The Becket Fund, in cooperation with the Native American Rights Fund and the Indian Law Resource Center, filed an amicus brief in defense of the religious freedom rights of Native Americans in Wyoming. In recent years, Native American worship services and prayer activities on a sacred site known as Devil's Tower have been interrupted by more than a thousand rock climbers scaling the edifice during the month of June. The National Park Service sought a compromise between the ability of Native Americans to practice their religion in Devil's Tower National Monument in peace and the rock climbers' pursuit of their passion.
The Park Service implemented a three-part plan. First, the Park Service asked rock climbers to voluntarily refrain from climbing during June, but permited them to do so if they insisted. Second, the Park Service placed a sign along one of the hiking trails alongside the Tower stating, "This site is sacred to Native Americans. Please Stay on the Trail." Third, the Park Service started a cultural education program at the visitor's center in order to teach Park visitors about Native American culture and religion, and to encourage visitors to be respectful of the Native Americans' use of the site.

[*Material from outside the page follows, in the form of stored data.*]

-- ==== Sys2Proof/Syntax.lean ====
section
/-! DEFINITION. The syntax of bundles (Bruberi instructions, 02_words R44-R51) and of the events of the device
(the rows of spec/opcode_table.json that have no encoding, 95_what_each_step_holds). -/

namespace Sys2Proof

/-- A scalar register number s0-s15 (R52). -/
abbrev SReg := Fin 16
/-- A tile register number t0-t15 (R53). -/
abbrev TReg := Fin 16
/-- A row operand code (R54). -/
abbrev RCode := Fin 16
/-- An accumulator c0-c7 (R55). -/
abbrev AccR := Fin 8
/-- A moment register k0-k7 (R55). -/
abbrev KReg := Fin 8
/-- A ring handle h0-h7 (R58). -/
abbrev Ring := Fin 8
/-- A queue register q0-q7 (R60). -/
abbrev Queue := Fin 8

/-- Which core of a tile (R12, R156 DCORE). -/
inductive CoreSel where
  | stage | comp
  deriving DecidableEq, Repr, Inhabited

/-- The order field of XSC (R46). -/
inductive Order where
  | rlx | acq | rel | ar
  deriving DecidableEq, Repr, Inhabited

/-- The scopes (R20, R46). -/
inductive Scope where
  | tile | quad | region | wafer | pod
  deriving DecidableEq, Repr, Inhabited

/-- An XSC prefix (R46). -/
structure Xsc where
  ord : Order
  scope : Scope
  deriving DecidableEq, Repr, Inhabited

/-- The REP prefix (R46, R48). -/
inductive Rep where
  | one
  | imm (n : Fin 128)
  | reg (s : SReg)
  deriving DecidableEq, Repr, Inhabited

/-- REP and the XLV base row and bank of a row operand (R46). -/
structure RowPos where
  rep : Rep := .one
  base : Fin 16 := 0
  bank : Bool := false
  deriving DecidableEq, Repr, Inhabited

/-- `RowPos` with the XRG fourth field c, a scalar for code 14 or a part index (R54, R263). -/
structure RowX where
  rep : Rep := .one
  base : Fin 16 := 0
  bank : Bool := false
  c : Fin 16 := 0
  deriving DecidableEq, Repr, Inhabited

/-- REP and the two XWT counts of a matrix operation (R46, R288). -/
structure MatX where
  rep : Rep := .one
  wa : Fin 16 := 0
  wb : Fin 16 := 0
  deriving DecidableEq, Repr, Inhabited

/-- The row types in the order of their codes (R51, R247, R248). -/
inductive RType where
  | f32 | bf16 | i32 | i8 | f16 | i16 | n8 | n32
  deriving DecidableEq, Repr, Inhabited

/-- The access sizes (R4, R120). -/
inductive Size where
  | b | h | w | d
  deriving DecidableEq, Repr, Inhabited

/-- The participant sets of a barrier (R215). -/
inductive PhaserSet where
  | cmp | stg | all
  deriving DecidableEq, Repr, Inhabited

/-- What a KMMA pops at retirement (R332). -/
inductive Keep where
  | both | aOnly | bOnly
  deriving DecidableEq, Repr, Inhabited

/-- The selector of QNT and DQN (R280): the narrow format and the wide one. -/
structure NarrowSel where
  t6 : Bool
  bf16 : Bool
  deriving DecidableEq, Repr, Inhabited

/-- The trap causes in the order of their codes (R362). -/
inductive Cause where
  | none | ill | priv | zdiv | xlat | bnd | capv | revk | rgf | nvf | shd | missp | qto | due | lsm | brk | swt
  deriving DecidableEq, Repr, Inhabited

/-- The causes of a containment unwind (R341, R344). -/
inductive UCause where
  | poison | due | nvf | lsm
  deriving DecidableEq, Repr, Inhabited

/-! ### Packets (07_messages) -/

/-- An endpoint of the fabric (R168 DKIND). -/
inductive Endpoint where
  | tile (x y : Nat)
  | quay (region : Nat)
  | module (n : Nat)
  | engine (n : Nat)
  | ualink (n : Nat)
  deriving DecidableEq, Repr, Inhabited

/-- The atomic operations (R189-R191). -/
inductive AtomOp where
  | add | and | or | xor | min | max | minu | maxu | swap | cas
  deriving DecidableEq, Repr, Inhabited

/-- The kinds of message (R156 KIND 0-3). -/
inductive MsgKind where
  | scalar | row | tileToRing | header
  deriving DecidableEq, Repr, Inhabited

/-- A phaser member's mode (R204). -/
inductive PhMode where
  | s | w | sw
  deriving DecidableEq, Repr, Inhabited

/-- A request to the home of a phaser (R205, R208-R212): who, which slot and generation, and what. -/
structure PhReq where
  engine : Bool
  region : Nat
  slot : Nat
  gen : Nat
  mx : Nat
  my : Nat
  mcore : CoreSel
  ent : Nat
  mode : PhMode
  phase : BitVec 16
  rel : Bool
  leave : Bool
  deriving DecidableEq, Repr, Inhabited

/-- A byte with the poison of the sector or row half it comes from (R125, R126). -/
abbrev PByte := Byte × Bool

/-- A link of a router, by the column and the global physical row of the router and the port (R8, R175, R356): 0 N, 1 S, 2 E,
3 W, 4 skip N, 5 skip S. The routers of the quay strips and of unused spare sites have links too. -/
structure Link where
  x : Nat
  y : Nat
  port : Fin 6
  deriving DecidableEq, Repr, Inhabited

/-- One exception entry written into a router, by its column and global physical row (R169). -/
structure RouterWrite where
  x : Nat
  y : Nat
  idx : Fin 16
  entry : BitVec 64
  deriving DecidableEq, Repr, Inhabited

/-- What a packet carries (R156, R195): requests, messages, responses and notices. A request to a quay is an `ask`: 0 to 7
QSVC by its code, 8 PLQ, 9 ALLOC, 10 PHNEW, 11 a translation, 12 the notice of a forwarded trap, with its arguments; `told` is its answer. `completed` is the
completion of a phaser wait; `q4` is a request of q4 with its header and arguments (15 R385), `entry` writes an exception entry into the router of the tile that it goes to (R169, R176), `failed` reports a link, or
with `router` the router, to a quay (R175). -/
inductive Body where
  | msg (kind : MsgKind) (berth : Fin 16) (ring : Ring) (dcore : CoreSel) (dhnd : W32) (rel : Option Scope)
      (payload : List Byte) (pmask : BitVec 32)
  | read (pos ofs n : Nat)
  | write (ofs : Nat) (bytes : List (Option PByte))
  | atomic (op : AtomOp) (w leasable : Bool) (ofs : Nat) (x e : Word)
  | phArrive (r : PhReq)
  | phWait (r : PhReq)
  | phReg (r : PhReq)
  | phQry (r : PhReq)
  | writeBack (sector : Nat) (bytes : List Byte) (bad : Bool)
  | close
  | data (pos : Nat) (bytes : List PByte)
  | old (v : Word) (poisoned : Bool) (grant : Option (Nat × List Byte × Bool))
  | value (v : Word)
  | ack (dup : Bool)
  | retry
  | reject
  | recall (sector : Nat)
  | ask (kind : Fin 13) (w1 w2 : Word)
  | told (words : List Word)
  | completed (v : Word)
  | resend (gen : BitVec 16)
  | stop
  | entry (w : RouterWrite)
  | q4 (h : Word) (args : List Word)
  | failed (l : Link) (router : Bool) (count : Nat)
  deriving DecidableEq, Repr, Inhabited

/-- A buffer of the fabric (R165, R186): the input buffer of the router at column x and global physical row g for an arrival port (0 N,
1 S, 2 E, 3 W, 4 local, 5 skip N, 6 skip S), or the boundary FIFO before it; `esc` is its escape lane (R170). -/
structure Spot where
  x : Nat
  g : Nat
  arr : Nat
  fifo : Bool := false
  esc : Bool := false
  deriving DecidableEq, Repr, Inhabited

/-- A packet (R156). `ent` and `req` name the replay-queue entry and the request of the source core that a response
answers, `avc` the VC of the packet it answers; `pos` in a read is where its bytes stand in the access. `hop` is the quay that hands
on a packet of a tile to another region (R188), `rhnd` the handle of the tile that sends a reply; `esc` says that it travels on the escape lane (R170), and `trail` lists the buffers
that hold flits of it, the one of its head first, with how many each holds, `sent` how many have entered the fabric (R165, R186). `taken` says that a spill queue has
taken and acknowledged it (R184), 2 that a returned lease in it has been written as well, 3 that the lease has been written and nothing acknowledged. -/
structure Packet where
  vc : Fin 8
  dst : Endpoint
  dcore : CoreSel
  src : Endpoint
  score : CoreSel
  shnd : W32
  ctx : Nat
  ttag : Nat
  part : Nat
  seq : BitVec 16
  opn : Bool
  age : Nat
  gen : BitVec 16
  ent : Nat
  req : Nat
  avc : Fin 8
  body : Body
  hop : Option Nat := none
  esc : Bool := false
  trail : List (Spot × Nat) := []
  sent : Nat := 0
  rhnd : W32 := 0
  taken : Fin 4 := 0
  stag : Nat := 0
  deriving DecidableEq, Repr, Inhabited

/-! ### Events of the quays, the engines and the host -/

/-- A storage target's answer to a command (R236), the value decrypted; for KVLST the keys in the order the target returns them (R235). -/
structure KvAnswer where
  stat : BitVec 4
  sct : BitVec 3
  sc : BitVec 8
  poi : Bool
  count : BitVec 32
  value : List Byte
  keys : List (List Byte) := []
  deriving DecidableEq, Repr, Inhabited

/-- A member's contribution to a block of a collective (R242), with the 32-byte halves of it that carry poison (R241) and the parameters
the member gave (R243). -/
structure CollContribution where
  member : Nat
  block : Nat
  bytes : List Byte
  bad : List Nat := []
  n : Nat
  type : Nat
  blklog : Nat
  root : Nat
  deriving DecidableEq, Repr, Inhabited

/-- The quay's choice of a placement (R29, R32, R411): the rectangle's north-west tile, the handles by rank, the team
tag; `none` places the team docked. `partners` are the origins of the partner quads under lockstep, row by row (R350). -/
structure PlaceChoice where
  origin : Option (Nat × Nat)
  handles : List W32
  tag : Nat
  partners : List (Nat × Nat) := []
  deriving DecidableEq, Repr, Inhabited

/-- An uncorrectable error that a module's own ECC finds (05 R125): the context and offset of the sector, and the copy of a paired team whose
shadow page holds it. -/
structure ModuleError where
  ctx : Nat
  copy : Option Nat := none
  ofs : Nat
  deriving DecidableEq, Repr, Inhabited

/-- What boot finds (R171, R404): whether the firmware signature verifies, the defective sites and the quarters that
fail. -/
structure BootFacts where
  firmwareOk : Bool
  defects : List (Nat × Nat × Nat)
  failedQuarters : List Nat
  deriving DecidableEq, Repr, Inhabited

/-- A key of the key store (R402): a partition's XTS pair, its RPC key by the direction of travel, its storage key, and the
administration key. -/
inductive KeyName where
  | xts (part : Nat)
  | rpc (part : Nat) (toDevice : Bool)
  | storage (part : Nat)
  | admin
  deriving DecidableEq, Repr, Inhabited

/-- An RPC frame that comes to the device (R396, R397): the fields of header words 0 to 2 but for CMD, which is the event's, the nonce, the key
under which it was sealed, with whether its tag is right under that key, and the payload, of which an event's operands are the reading. -/
structure Frame where
  part : Nat
  adm : Bool
  reqid : BitVec 64
  sender : BitVec 32
  counter : Nat
  tagOk : Bool
  magic : BitVec 32 := 0x53594E31
  ver : BitVec 8 := 1
  rsp : Bool := false
  len : Nat := 0
  key : KeyName := if adm then .admin else .rpc part true
  payload : List (BitVec 8) := []
  deriving DecidableEq, Repr, Inhabited

/-- A berth declared by a module (R21, R67, R103). -/
structure BerthDecl where
  core : CoreSel
  n : Fin 16
  entry : BitVec 19
  vc : Fin 4
  prio : Fin 4
  stage : Fin 16
  quota : BitVec 8
  conv : BitVec 32
  stk : BitVec 20
  deriving DecidableEq, Repr, Inhabited

/-- The module image of a launch (R29, R67, R412): per placed rank its berths and bytes, and the placed ranks that have neither; rings and keep
ranges of every placed tile; the flex tiles by rank and stages; the objects in edge memory. -/
structure ModuleImage where
  berths : List (Nat × BerthDecl)
  bytes : List (Nat × Nat × List Byte)
  keeps : List (Nat × Nat)
  rings : List (Ring × BitVec 16)
  flex : List (Nat × Nat × Nat)
  edges : List (Nat × Nat)
  loadable : Bool
  placed : List Nat := []
  deriving DecidableEq, Repr, Inhabited

/-- A launch packet (R399). -/
structure LaunchPacket where
  quay : Nat
  prio : Nat
  ctx : Nat
  w : Nat
  h : Nat
  preds : List Nat
  image : ModuleImage
  deriving DecidableEq, Repr, Inhabited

A group of climbing guides filed suit against the Park Service, calling the compromise an unconstitutional Establishment of Religion. The Becket Fund joined the case as amicus curiae, arguing that the Park Service's efforts are a commendable accommodation of Native American religious practice. We viewed the lawsuit as a grave threat to Native Americans' religious freedom. Since Native American sacred sites are so often under the control of the federal government, we believe that it is imperative for the government to be free to craft ways to provide Native Americans the quiet access to the sites they need to practice their religion.
We also believe that the lawsuit threatened the religious liberty of all faiths. It challenged the constitutionality of the government cultural education programs that include discussions of the religious practices and beliefs of Native Americans. The implication of the plaintiffs' theory is that while the government can teach about culture, as it does in museums, schools, parks, and other venues, the constitution forbids any discussion of the religious aspects of culture. It is precisely the same argument that has been used to challenge singing sacred music as part of a public school music curriculum, discussing religious history in the schools, and including religious elements in local cultural and ethnic festivals and displays.
The case was argued before the Federal District Court in Wyoming in April 1997.
April 2, 1998: Judge William F. Downes of the U.S. District Court for the District of Wyoming ruled that the National Park Service's climbing management plan did not violate the establishment clause.
In finding no establishment of Native American religion, the judge ruled that "the government has no involvement in the manner of worship that takes place, but only provides an atmosphere more conducive to worship."
April 26, 1999: The Court of Appeals for the Tenth Circuit affirmed the District Court's opinion, holding that the plaintiffs had no standing to challenge the government policy which was designed to eliminate barriers to American Indians' free practice of religion.
[T]he Climbers "claim that the Constitution has been violated, [but] they claim nothing else. They fail to identify any personal injury suffered by them as a consequence of the alleged constitutional error." Valley Forge Christian College v. Americans United for Separation of Church and State, Inc., 454 U.S. 464, 485, 102 S. Ct. 752, 765 (1982). The Climbers are clearly incensed by the NPS' request that they voluntarily limit their climbing, but standing is not measured by the intensity of the litigant's interest or the fervor of his advocacy. That concrete adverseness which sharpens the presentation of issues, is the anticipated consequence of proceedings commenced by one who has been injured in fact; it is not a permissible substitute for the showing of injury itself.
The court's opinion is here: Bear Lodge Multiple Use Ass'n v. Babbitt, No. 98-8021, slip op. (Apr. 26, 1999).